Mary got dressed as quickly as she could, and Ponter led her to the elevator station. Once again, Mary was taken aback by the immediately obvious differences between Gliksin and Barast technology. The elevator cab was circular, with a couple of pedals on the floor to operate it. Ponter stomped on one of them, and the car started going up. How handy that would be when one’s arms were full! Mary had once accidentally dumped all her groceries, including a carton of eggs, onto the floor of the elevator at her condo.

There were four vertical rods equally spaced around the interior. At first Mary thought they were structural columns, but they weren’t. Shortly after they’d started the long ride up—presumably two kilometers, just like on her Earth—Ponter started shimmying his back against one of the poles. It was a back-scratching device, and seemed a good way to make use of the time.

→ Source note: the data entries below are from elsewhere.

/-! ### Smoke test of the checks: one ill-formed term for each -/

theorem test_wf_discard_probe : wellFormed State.reset.config (.frDiscard 0x06) = false := by decide
theorem test_wf_discard_start : wellFormed State.reset.config (.frDiscard 0x3A) = false := by decide
theorem test_wf_overflow_probe : wellFormed State.reset.config (.frOverflow 0x06) = false := by decide
theorem test_wf_append_probe : wellFormed State.reset.config (.frAppend 0x06) = false := by decide
theorem test_wf_append_end : wellFormed State.reset.config (.frAppend 0x23) = false := by decide
theorem test_wf_mgn_body : wellFormed State.reset.config (.gdMgn [0x23]) = false := by decide
theorem test_wf_mgs_body : wellFormed State.reset.config (.gdMgs [0x06]) = false := by decide
theorem test_wf_mge_body : wellFormed State.reset.config (.gdMge [0x30, 0x23]) = false := by decide
theorem test_wf_mgw_body : wellFormed State.reset.config (.gdMgw [0x30, 0x06]) = false := by decide
theorem test_wf_mgn_long : wellFormed State.reset.config (.gdMgn (List.replicate 60 0x39)) = false := by decide
theorem test_wf_mgs_long : wellFormed State.reset.config (.gdMgs (List.replicate 60 0x39)) = false := by decide
theorem test_wf_mge_long : wellFormed State.reset.config (.gdMge (List.replicate 60 0x39)) = false := by decide
theorem test_wf_mgw_long : wellFormed State.reset.config (.gdMgw (List.replicate 60 0x39)) = false := by decide
theorem test_wf_pass_body : wellFormed State.reset.config (.gdPass [0x23]) = false := by decide
theorem test_wf_pass_long : wellFormed State.reset.config (.gdPass (List.replicate 63 0x41)) = false := by decide
theorem test_wf_now_wide : wellFormed State.reset.config (.envNow 0x100000000) = false := by decide
/-- R7, each bound broken once. -/
theorem test_illegal_configurations :
    (Config.legal { Config.standard .emulator with maxCmdLen := 4 }) = false ∧
    (Config.legal { Config.standard .emulator with defaultGuideMs := 2147483648 }) = false ∧
    (Config.legal { Config.standard .emulator with tickMs := 0 }) = false ∧
    (Config.legal { Config.standard .emulator with timeWidth := 1 }) = false ∧
    (Config.legal { Config.standard .emulator with timerWidth := 1 }) = false ∧
    (Config.legal { Config.standard .emulator with timing := .deadline, timeWidth := 33 }) = false ∧
    (Config.legal { Config.standard .emulator with timing := .deadline, durMax := 2147483648 }) = false ∧
    (Config.legal { Config.standard .emulator with durMax := 2147483648 }) = false ∧
    (Config.legal { Config.standard .emulator with tickMs := 2147483649 }) = false := by decide

/-! ### One step of each instruction -/

/-- Vector F11. -/
theorem test_ack_when_full : (next? (perform (.byte 0x06) full)).map (fun t => (t.out, t.len)) =
    some ([.reply [0x47]], 64) := by decide
/-- Vector F3. -/
theorem test_start : (next? (perform (.byte 0x3A) State.reset)).map (fun t => (t.fstate, t.buf)) =
    some (.collecting, [0x3A]) := by decide
/-- Vector F2. -/
theorem test_discard : next? (perform (.byte 0x23) State.reset) = some State.reset := by decide
/-- Vector F13. -/
theorem test_overflow_by_start : (next? (perform (.byte 0x3A) full)).map (fun t => (t.fstate, t.len, t.obs, t.out)) =
    some (.idle, 0, [.overflowDrop], []) := by decide
/-- Vector F8. -/
theorem test_end_shortest : (next? (perform (.byte 0x23) (holding [0x3A]))).map (fun t => (t.fstate, t.len, t.out)) =
    some (.idle, 0, [.cmd [0x3A, 0x23]]) := by decide
/-- Vector F9: the longest command. -/
theorem test_end_longest : (next? (perform (.byte 0x23) nearlyFull)).map (fun t => (t.len, t.out)) =
    some (0, [.cmd (0x3A :: (List.replicate 62 0x41 ++ [0x23]))]) := by decide
/-- Vector F7. -/
theorem test_append_start : (next? (perform (.byte 0x3A) (holding [0x3A, 0x47, 0x52]))).map (fun t => t.buf) =
    some [0x3A, 0x47, 0x52, 0x3A] := by decide
/-- Vector G1 at the last byte of `:Mgn090#`. -/
theorem test_end_guide :
    (next? (perform (.byte 0x23) (holding [0x3A, 0x4D, 0x67, 0x6E, 0x30, 0x39, 0x30]))).map
      (fun t => (t.pulse .north, t.out, t.len)) = some (⟨true, 90⟩, [], 0) := by decide
/-- Vector G12: saturation. -/
theorem test_mgn_saturates :
    (next? (exec (.gdMgn (txt ['2', '1', '4', '7', '4', '8', '3', '6', '4', '8'])) State.reset)).map
      (fun t => (t.pulse .north, t.obs)) = some (⟨true, 2147483647⟩, [.saturatedDuration]) := by decide
/-- Vector G9 with C_STRTOL. -/
theorem test_mgn_strtol_negative :
    refusal? (exec (.gdMgn (txt ['-', '5'])) strtol) = some .numeralOutOfRange := by decide
/-- Vector G3. -/
theorem test_mgs : (next? (exec (.gdMgs (txt ['2', '5', '0'])) State.reset)).map (fun t => t.pulse .south) =
    some ⟨true, 250⟩ := by decide
/-- Vector G8 on another channel with C_STRTOL: a space is skipped. -/
theorem test_mgs_strtol_space : (next? (exec (.gdMgs (txt [' ', '5'])) strtol)).map
    (fun t => (t.pulse .south, t.obs)) = some (⟨true, 5⟩, []) := by decide
/-- Vector G14 on another channel with DIGITS_ONLY: a sign is no digit. -/
theorem test_mge_sign : (next? (exec (.gdMge (txt ['-', '0'])) State.reset)).map (fun t => (t.pulse .east, t.obs)) =
    some (⟨true, 0⟩, [.nonnumericDuration]) := by decide
/-- Vector A5 by a command: the deadline wraps. -/
theorem test_mge_deadline : (next? (exec (.gdMge (txt ['0', '3', '2'])) (deadlineAt 0xFFFFFFF0 ⟨false, 0⟩))).map
    (fun t => t.pulse .east) = some ⟨true, 0x10⟩ := by decide
/-- Vector G2 on another channel. -/
theorem test_mgw_default : (next? (exec (.gdMgw []) State.reset)).map (fun t => (t.pulse .west, t.obs)) =
    some (⟨true, 1000⟩, [.defaultDuration]) := by decide
/-- Vector G7 on another channel. -/
theorem test_mgw_trailing : (next? (exec (.gdMgw (txt ['1', '2', 'x'])) State.reset)).map (fun t => t.pulse .west) =
    some ⟨true, 12⟩ := by decide
/-- Vector F20. -/
theorem test_pass_emulator : (next? (exec (.gdPass (txt ['X', 'Y', 'Z'])) emulator)).map (fun t => t.out) =
    some [.cmd (txt [':', 'X', 'Y', 'Z', '#'])] := by decide
/-- R142. -/
theorem test_reply : (next? (exec .arReply State.reset)).map (fun t => t.out) = some [.reply [0x47]] := by decide
/-- Vector B8. -/
theorem test_request_saturates : (next? (perform (.req 2 4294967295) State.reset)).map
    (fun t => (t.pulse .east, t.obs)) = some (⟨true, 2147483647⟩, [.saturatedDuration]) := by decide
/-- Vector A3 on channel E: off now. -/
theorem test_request_zero_deadline : (next? (perform (.req 2 0) (deadlineAt 1000 ⟨true, 1090⟩))).map
    (fun t => (t.pulse .east, t.st4 .east)) = some (⟨false, 1000⟩, .hiZ) := by decide
/-- Vector B2: TIMER reads -10. -/
theorem test_service_zero : (next? (perform .service (withNorth true 0))).map
    (fun t => ((t.pulse .north).active, signed 32 (t.pulse .north).timer)) = some (false, -10) := by decide
/-- Vectors A7 and A8: one ms before the deadline the channel stays active, at it the pulse ends. -/
theorem test_service_deadline :
    (next? (perform .service (deadlineAt 0x0F ⟨true, 0x10⟩))).map (fun t => t.pulse .east) = some ⟨true, 0x10⟩ ∧
    (next? (perform .service (deadlineAt 0x10 ⟨true, 0x10⟩))).map (fun t => t.pulse .east) = some ⟨false, 0x10⟩ := by
  decide
/-- Vectors B13 and F19. -/
theorem test_reset : next? (perform .reset { withNorth true 500 with fstate := .collecting, buf := [0x3A, 0x47] }) =
    some State.reset := by decide
/-- R173: a passed deadline does nothing by itself. -/
theorem test_now : (next? (perform (.now 5000) (deadlineAt 1000 ⟨true, 1090⟩))).map
    (fun t => (t.now, t.pulse .east)) = some (5000, ⟨true, 1090⟩) := by decide

/-! ### Witnesses: states and operands that meet the hypotheses of the obligations -/

/-- A selected instruction in a legal configuration answers its effect. -/
theorem exec_answers {i : Instr} {s t : State} (hl : s.config.legal = true) (hs : selected s.context i = true)
    (hb : body i s = .next t) : exec i s = .next t :=
  (exec_eq hl hs).trans hb

/-- A sequence of one transaction. -/
theorem performAll_one {tr : Transaction} {s t : State} (h : perform tr s = .next t) :
    performAll [tr] s = .next t := by
  rw [performAll_cons, h]
  rfl

/-- Feeding one byte. -/
theorem feed_one {b : Byte} {s t : State} (h : perform (.byte b) s = .next t) : feed [b] s = .next t :=
  performAll_one h

theorem witness_ByteDecodeMapRows :
    State.reset.context.config.legal = true ∧
    (State.reset.context.fstate = .idle ∧ State.reset.context.len = 0) ∧
    (full.context.fstate = .collecting ∧ full.context.len = full.context.config.maxCmdLen) ∧
    (nearlyFull.context.fstate = .collecting ∧ nearlyFull.context.len + 1 = nearlyFull.context.config.maxCmdLen) := by
  decide

theorem witness_DecodeOfEncodeIsTheInstruction :
    selected State.reset.context (.gdMgn (List.replicate 59 0x39)) = true ∧
    selected full.context (.frOverflow 0x23) = true ∧ selected State.reset.context (.envNow 0xFFFFFFFF) = true := by
  decide

theorem witness_DecodedInstructionHasThatEncoding :
    decode State.reset.context (.command [0x3A, 0x23]) = .ok (.gdPass []) := by decide

theorem witness_ModeSelectsOnlyHowCommandsDecode :
    (∀ b ∈ List.replicate 62 (0x41 : Byte), BodyByte b) ∧
    (List.replicate 62 (0x41 : Byte)).length + 2 = emulator.context.config.maxCmdLen ∧
    emulator.context.config.mode = .emulator ∧ State.reset.context.config.mode = .fs2adapter ∧
    (∀ cmd, Transaction.byte 0x3A ≠ .command cmd) ∧ decode State.reset.context (.byte 0x3A) ≠ .ok .frEnd ∧
    perform (.byte 0x3A) State.reset = .next (holding [0x3A]) ∧ exec .frStart State.reset = .next (holding [0x3A]) := by
  have h : exec .frStart State.reset = .next (holding [0x3A]) := exec_answers (by decide) (by decide) rfl
  refine ⟨?_, by decide, rfl, rfl, nofun, by decide, h, h⟩
  unfold BodyByte
  decide

theorem witness_StepRunsTheDecodedInstruction :
    ({ State.reset with pending := [.one .service] } : State).pending = [.one .service] ∧
    decode State.reset.context .service = .ok .pgService ∧
    decode State.reset.context (.command []) = .error .notACommand ∧ State.reset.pending = [] := by
  decide

theorem witness_PlacedTableWordRunsAsTheNextStep :
    State.reset.config.legal = true ∧ decodeTableWord 8 0x23 = some .frEnd ∧
    decodeTableWord 32 0x3A4D6765 = some (.gdMge []) := by
  decide

theorem witness_SameInstantPairIsTakenInEitherOrder :
    ({ State.reset with pending := [.par (.req 0 90) .service] } : State).pending =
      .par (.req 0 90) .service :: [] := rfl

theorem witness_RequestRacingServiceEndsInOneOfTwoStates :
    let s : State := { withNorth true 10 with pending := [.par (.req 0 90) .service] }
    s.config.legal = true ∧ s.config.timing = .countdown ∧ s.pending = .par (.req 0 90) .service :: [] := by
  decide

theorem witness_RunPerformsTheScheduleInOrder :
    ({ State.reset with pending := [.one (.byte 0x3A), .one .service] } : State).pending =
      [Transaction.byte 0x3A, .service].map .one := rfl

theorem witness_EveryPortTransactionCompletesButStrtolRefusals :
    State.reset.config.legal = true ∧ (Transaction.now 0xFFFFFFFF).onPort = true ∧
    (∀ v, Transaction.now 0xFFFFFFFF = .now v → v < 2 ^ State.reset.config.timeWidth) :=
  ⟨by decide, rfl, fun v h => by cases h; decide⟩

theorem witness_IllegalConfigurationAndUnselectedAreRefused :
    illegal.config.legal = false ∧ full.config.legal = true ∧ decode full.context (encode .frEnd) ≠ .ok .frEnd := by
  decide

theorem witness_AckProbeRepliesGAndChangesNothingElse : full.config.legal = true := by decide

theorem witness_StartMarkerOpensACommand :
    State.reset.config.legal = true ∧ State.reset.fstate = .idle ∧ State.reset.len = 0 := by decide

theorem witness_OtherBytesInIdleAreDiscarded :
    State.reset.config.legal = true ∧ State.reset.fstate = .idle ∧ (0xFF : Byte) ≠ 0x06 ∧ (0xFF : Byte) ≠ 0x3A := by
  decide

theorem witness_OverflowDropsTheCommand :
    full.config.legal = true ∧ full.fstate = .collecting ∧ full.len = full.config.maxCmdLen ∧ (0x3A : Byte) ≠ 0x06 := by
  decide

theorem witness_EndMarkerDispatchesTheWholeCommand :
    nearlyFull.config.legal = true ∧ FramerInv nearlyFull ∧ nearlyFull.fstate = .collecting ∧
    nearlyFull.len < nearlyFull.config.maxCmdLen := by
  unfold FramerInv
  decide

theorem witness_EndMarkerPassesACommand :
    let s : State := { holding [0x3A, 0x4D, 0x67, 0x6E] with config := emulator.config }
    s.config.legal = true ∧ s.fstate = .collecting ∧ s.len < s.config.maxCmdLen ∧
    (s.config.mode = .emulator ∨ ¬ Guide (s.buf ++ [0x23])) :=
  ⟨by decide, rfl, by decide, .inl rfl⟩

/-- The other alternative of the hypothesis: FS2ADAPTER and no guide command. -/
theorem witness_EndMarkerPassesACommand_noGuide :
    (holding [0x3A]).config.mode = .fs2adapter ∧ ¬ Guide ((holding [0x3A]).buf ++ [0x23]) :=
  ⟨rfl, fun ⟨_, h, _⟩ => absurd h (by decide)⟩

theorem witness_DataByteIsAppended :
    nearlyFull.config.legal = true ∧ nearlyFull.fstate = .collecting ∧ nearlyFull.len + 1 = nearlyFull.config.maxCmdLen ∧
    (0x3A : Byte) ≠ 0x06 ∧ (0x3A : Byte) ≠ 0x23 := by
  decide

theorem witness_CollectingEndsOnlyByEndOverflowOrReset :
    (holding [0x3A]).fstate = .collecting ∧ exec (.frAppend 0x3A) (holding [0x3A]) = .next (holding [0x3A, 0x3A]) :=
  ⟨rfl, exec_answers (by decide) (by decide) rfl⟩

theorem witness_OnlyFramerRowsAndResetChangeTheFramer :
    exec .frStart State.reset = .next (holding [0x3A]) ∧ (holding [0x3A]).fstate ≠ State.reset.fstate :=
  ⟨exec_answers (by decide) (by decide) rfl, by decide⟩

theorem witness_GuideWithoutDigitsRequestsTheDefault : GuideReady [] State.reset :=
  ⟨by decide, rfl, nofun, by decide⟩

theorem witness_DigitsOnlyNumeralRequestsItsValue :
    GuideReady ([0x31, 0x32] ++ [0x78]) State.reset ∧ State.reset.config.numeralMode = .digitsOnly ∧
    (∀ b ∈ ([0x31, 0x32] : List Byte), Digit b) ∧ (∀ b, ([0x78] : List Byte).head? = some b → ¬ Digit b) := by
  refine ⟨⟨by decide, rfl, ?_, by decide⟩, rfl, ?_, ?_⟩
  · unfold BodyByte; decide
  · unfold Digit; decide
  · intro b h; cases h; unfold Digit; decide

/-- The longest digit span, above DUR_MAX (vector G22). -/
theorem witness_DigitsOnlyNumeralRequestsItsValue_longest :
    GuideReady (List.replicate 59 0x39 ++ []) State.reset ∧ (∀ b ∈ List.replicate 59 (0x39 : Byte), Digit b) := by
  refine ⟨⟨by decide, rfl, ?_, by decide⟩, ?_⟩
  · unfold BodyByte; decide
  · unfold Digit; decide

theorem witness_DigitsOnlyNonnumericRequestsZero :
    GuideReady [0x2D, 0x35] State.reset ∧ State.reset.config.numeralMode = .digitsOnly ∧ ¬ Digit 0x2D := by
  refine ⟨⟨by decide, rfl, ?_, by decide⟩, rfl, ?_⟩
  · unfold BodyByte; decide
  · unfold Digit; decide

Mary wondered aloud about the idea of a circular cab, though. Wouldn’t it tend to rotate within its shaft?

Ponter nodded his massive head. “That is the idea,” Hak said, translating for him. “The lifting mechanism is in the shaft walls, rather than overhead as in your elevators. The channels that guide the elevator are not perfectly vertical. Rather, they spiral around very gently. In this particular shaft, the elevator starts off facing east at the bottom, but will be facing west by the time we reach the top.”

During the trip up, Mary also had a chance to notice the lighting being used. “My God,” she said, looking up, “is that luciferin?”

A glass tube ran around the upper edge of the cylinder, filled with a liquid that was glowing with greenish blue light.